Small Changes for High Blood Pressure

Published: May 23, 2016

By: Jane Wynn, Nutrition Volunteer and Lisa Zarny, MS, RD, CD-N, Clinical Nutrition Manager

With all the summer barbecues and cook-outs coming up, it is important to think about the factors in your life that could affect your blood pressure and heart health. High blood pressure occurs when blood moves through the arteries at a higher pressure than normal. It is estimated that 1 in 3 Americans have high blood pressure. There are many different circumstances that can cause this, but it can be prevented and/or controlled. By changing some eating habits, it is possible to bring your blood pressure down without the use of medication. So the following tips are good to keep in mind.
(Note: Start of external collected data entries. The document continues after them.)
@[simp] theorem admitAll_frame (l : List Nat) (s : State) :
    (admitAll l s).pending = s.pending ∧ (admitAll l s).env = s.env ∧ (admitAll l s).mem = s.mem ∧ (admitAll l s).mp
    = s.mp ∧ (admitAll l s).lu = s.lu ∧ (admitAll l s).su = s.su ∧ (admitAll l s).ps = s.ps ∧ (admitAll l s).sp =
    s.sp ∧ (admitAll l s).hm = s.hm ∧ (admitAll l s).sm = s.sm ∧ (admitAll l s).pd = s.pd ∧ (admitAll l
    s).cbm.geometry = s.cbm.geometry ∧ (admitAll l s).cbm.settings = s.cbm.settings ∧ (admitAll l s).cbm.standby =
    s.cbm.standby ∧ (admitAll l s).cbm.slotBusy = s.cbm.slotBusy := by
  induction l generalizing s with
  | nil => simp [admitAll]
  | cons c rest ih => simp [admitAll, ih]

@[simp] theorem scan_frame (closed : BitVec 80) (s : State) :
    (scan closed s).pending = s.pending ∧ (scan closed s).env = s.env ∧ (scan closed s).mem = s.mem ∧ (scan closed
    s).mp = s.mp ∧ (scan closed s).lu = s.lu ∧ (scan closed s).su = s.su ∧ (scan closed s).ps = s.ps ∧ (scan closed
    s).sp = s.sp ∧ (scan closed s).hm = s.hm ∧ (scan closed s).sm = s.sm ∧ (scan closed s).pd = s.pd ∧ (scan closed
    s).cbm.geometry = s.cbm.geometry ∧ (scan closed s).cbm.settings = s.cbm.settings ∧ (scan closed s).cbm.standby =
    s.cbm.standby ∧ (scan closed s).cbm.slotBusy = s.cbm.slotBusy := by
  refine ⟨?_, ?_, ?_, ?_, ?_, ?_, ?_, ?_, ?_, ?_, ?_, ?_, ?_, ?_, ?_⟩ <;> (unfold scan; (repeat' first | split | dsimp only) <;> simp)

@[simp] theorem restartRepeat_frame (t : RepeatTimer) (s : State) :
    (restartRepeat t s).pending = s.pending ∧ (restartRepeat t s).env = s.env ∧ (restartRepeat t s).mem = s.mem ∧
    (restartRepeat t s).mp = s.mp ∧ (restartRepeat t s).cbm = s.cbm ∧ (restartRepeat t s).lu = s.lu ∧ (restartRepeat
    t s).su = s.su ∧ (restartRepeat t s).ps = s.ps ∧ (restartRepeat t s).sp = s.sp ∧ (restartRepeat t s).hm = s.hm ∧
    (restartRepeat t s).sm = s.sm ∧ (restartRepeat t s).pd = s.pd := by
  refine ⟨?_, ?_, ?_, ?_, ?_, ?_, ?_, ?_, ?_, ?_, ?_, ?_⟩ <;> (unfold restartRepeat; (repeat' first | split | dsimp only) <;> simp)

@[simp] theorem expireRepeat_frame (t : RepeatTimer) (s : State) :
    (expireRepeat t s).pending = s.pending ∧ (expireRepeat t s).env = s.env ∧ (expireRepeat t s).mem = s.mem ∧
    (expireRepeat t s).mp = s.mp ∧ (expireRepeat t s).lu = s.lu ∧ (expireRepeat t s).su = s.su ∧ (expireRepeat t
    s).ps = s.ps ∧ (expireRepeat t s).sp = s.sp ∧ (expireRepeat t s).hm = s.hm ∧ (expireRepeat t s).sm = s.sm ∧
    (expireRepeat t s).pd = s.pd ∧ (expireRepeat t s).cbm.geometry = s.cbm.geometry ∧ (expireRepeat t
    s).cbm.settings = s.cbm.settings ∧ (expireRepeat t s).cbm.standby = s.cbm.standby ∧ (expireRepeat t
    s).cbm.slotBusy = s.cbm.slotBusy := by
  refine ⟨?_, ?_, ?_, ?_, ?_, ?_, ?_, ?_, ?_, ?_, ?_, ?_, ?_, ?_, ?_⟩ <;> (unfold expireRepeat; (repeat' first | split | dsimp only) <;> simp)

@[simp] theorem enterWakeScan_frame (s : State) :
    (enterWakeScan s).pending = s.pending ∧ (enterWakeScan s).env = s.env ∧ (enterWakeScan s).mem = s.mem ∧
    (enterWakeScan s).mp = s.mp ∧ (enterWakeScan s).cbm = s.cbm ∧ (enterWakeScan s).lu = s.lu ∧ (enterWakeScan s).su
    = s.su ∧ (enterWakeScan s).ps = s.ps ∧ (enterWakeScan s).sp = s.sp ∧ (enterWakeScan s).hm = s.hm ∧
    (enterWakeScan s).sm = s.sm ∧ (enterWakeScan s).pd = s.pd := by
  refine ⟨?_, ?_, ?_, ?_, ?_, ?_, ?_, ?_, ?_, ?_, ?_, ?_⟩ <;> (unfold enterWakeScan; (repeat' first | split | dsimp only) <;> simp)

@[simp] theorem leaveStandby_frame (s : State) :
    (leaveStandby s).pending = s.pending ∧ (leaveStandby s).env = s.env ∧ (leaveStandby s).mem = s.mem ∧
    (leaveStandby s).mp = s.mp ∧ (leaveStandby s).lu = s.lu ∧ (leaveStandby s).su = s.su ∧ (leaveStandby s).ps =
    s.ps ∧ (leaveStandby s).sp = s.sp ∧ (leaveStandby s).hm = s.hm ∧ (leaveStandby s).sm = s.sm ∧ (leaveStandby
    s).pd = s.pd ∧ (leaveStandby s).cbm.geometry = s.cbm.geometry ∧ (leaveStandby s).cbm.settings = s.cbm.settings ∧
    (leaveStandby s).cbm.slotBusy = s.cbm.slotBusy := by
  refine ⟨?_, ?_, ?_, ?_, ?_, ?_, ?_, ?_, ?_, ?_, ?_, ?_, ?_, ?_⟩ <;> (unfold leaveStandby; (repeat' first | split | dsimp only) <;> simp)

@[simp] theorem indexWork_frame (s : State) :
    (indexWork s).pending = s.pending ∧ (indexWork s).mem = s.mem ∧ (indexWork s).mp = s.mp ∧ (indexWork s).env.now
    = s.env.now ∧ (indexWork s).env.tonePhase = s.env.tonePhase ∧ (indexWork s).cbm.geometry = s.cbm.geometry ∧
    (indexWork s).cbm.settings = s.cbm.settings ∧ (indexWork s).cbm.standby = s.cbm.standby ∧ (indexWork
    s).cbm.slotBusy = s.cbm.slotBusy ∧ (indexWork s).hm.estimates = s.hm.estimates ∧ (indexWork s).pd.position =
    s.pd.position := by
  refine ⟨?_, ?_, ?_, ?_, ?_, ?_, ?_, ?_, ?_, ?_, ?_⟩ <;> (unfold indexWork; (repeat' first | split | dsimp only) <;> simp)

@[simp] theorem endStandby_frame (s : State) :
    (endStandby s).pending = s.pending ∧ (endStandby s).mem = s.mem ∧ (endStandby s).mp = s.mp ∧ (endStandby
    s).env.now = s.env.now ∧ (endStandby s).env.tonePhase = s.env.tonePhase ∧ (endStandby s).cbm.geometry =
    s.cbm.geometry ∧ (endStandby s).cbm.settings = s.cbm.settings ∧ (endStandby s).cbm.slotBusy = s.cbm.slotBusy ∧
    (endStandby s).hm.estimates = s.hm.estimates ∧ (endStandby s).pd.position = s.pd.position := by
  refine ⟨?_, ?_, ?_, ?_, ?_, ?_, ?_, ?_, ?_, ?_⟩ <;> (unfold endStandby; (repeat' first | split | dsimp only) <;> simp)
  1. Reduce your sodium intake. The American Heart Association recommends a diet with less than 2,300 mg of sodium per day. Extra salt strains your body and causes the arteries to become thickened in order to deal with the extra stress. This thickening causes a narrowing of the arteries for the blood to pass, further increasing the body’s blood pressure. Choosing low-sodium options, limiting salty foods, and using less salt are all good ways to reduce the amount of sodium in your diet.
  2. Get your potassium. While sodium increases fluid and pressure in the bloodstream, potassium stabilizes this delicate balance and helps lower blood pressure to a healthy level. The best way to get the right amount of potassium in the diet is to add fruits and vegetables to your meal plan. It is a well-known fact that bananas are high in potassium; however, there are many other fruits and vegetables that also contain high amounts of potassium. Some of these foods include apricots, orange juice, avocado, potatoes, asparagus, spinach, mushrooms, yogurt, and almonds. These work to counteract the effects of sodium and improve blood pressure.
  3. Less stress—lower blood pressure. One way to do so is by sitting down and enjoying a glass of red wine. Remarkably, one glass of red wine can soothe arteries, reduce blood pressure, and decrease the risk of diabetes. Red wine has antioxidant polyphenols from the skins and seeds of the grapes that are beneficial to the body. However, overconsumption of alcohol is shown to cause high blood pressure, along with a host of other health issues. To reap the benefits, red wine consumption should be limited to one five-ounce glass for women and a two-ounce glass for men.

These few changes will help in controlling your high blood pressure. A diet low in sodium, and a lifestyle with limited stress can both be advantageous to lowering blood pressure and maintaining a healthy heart!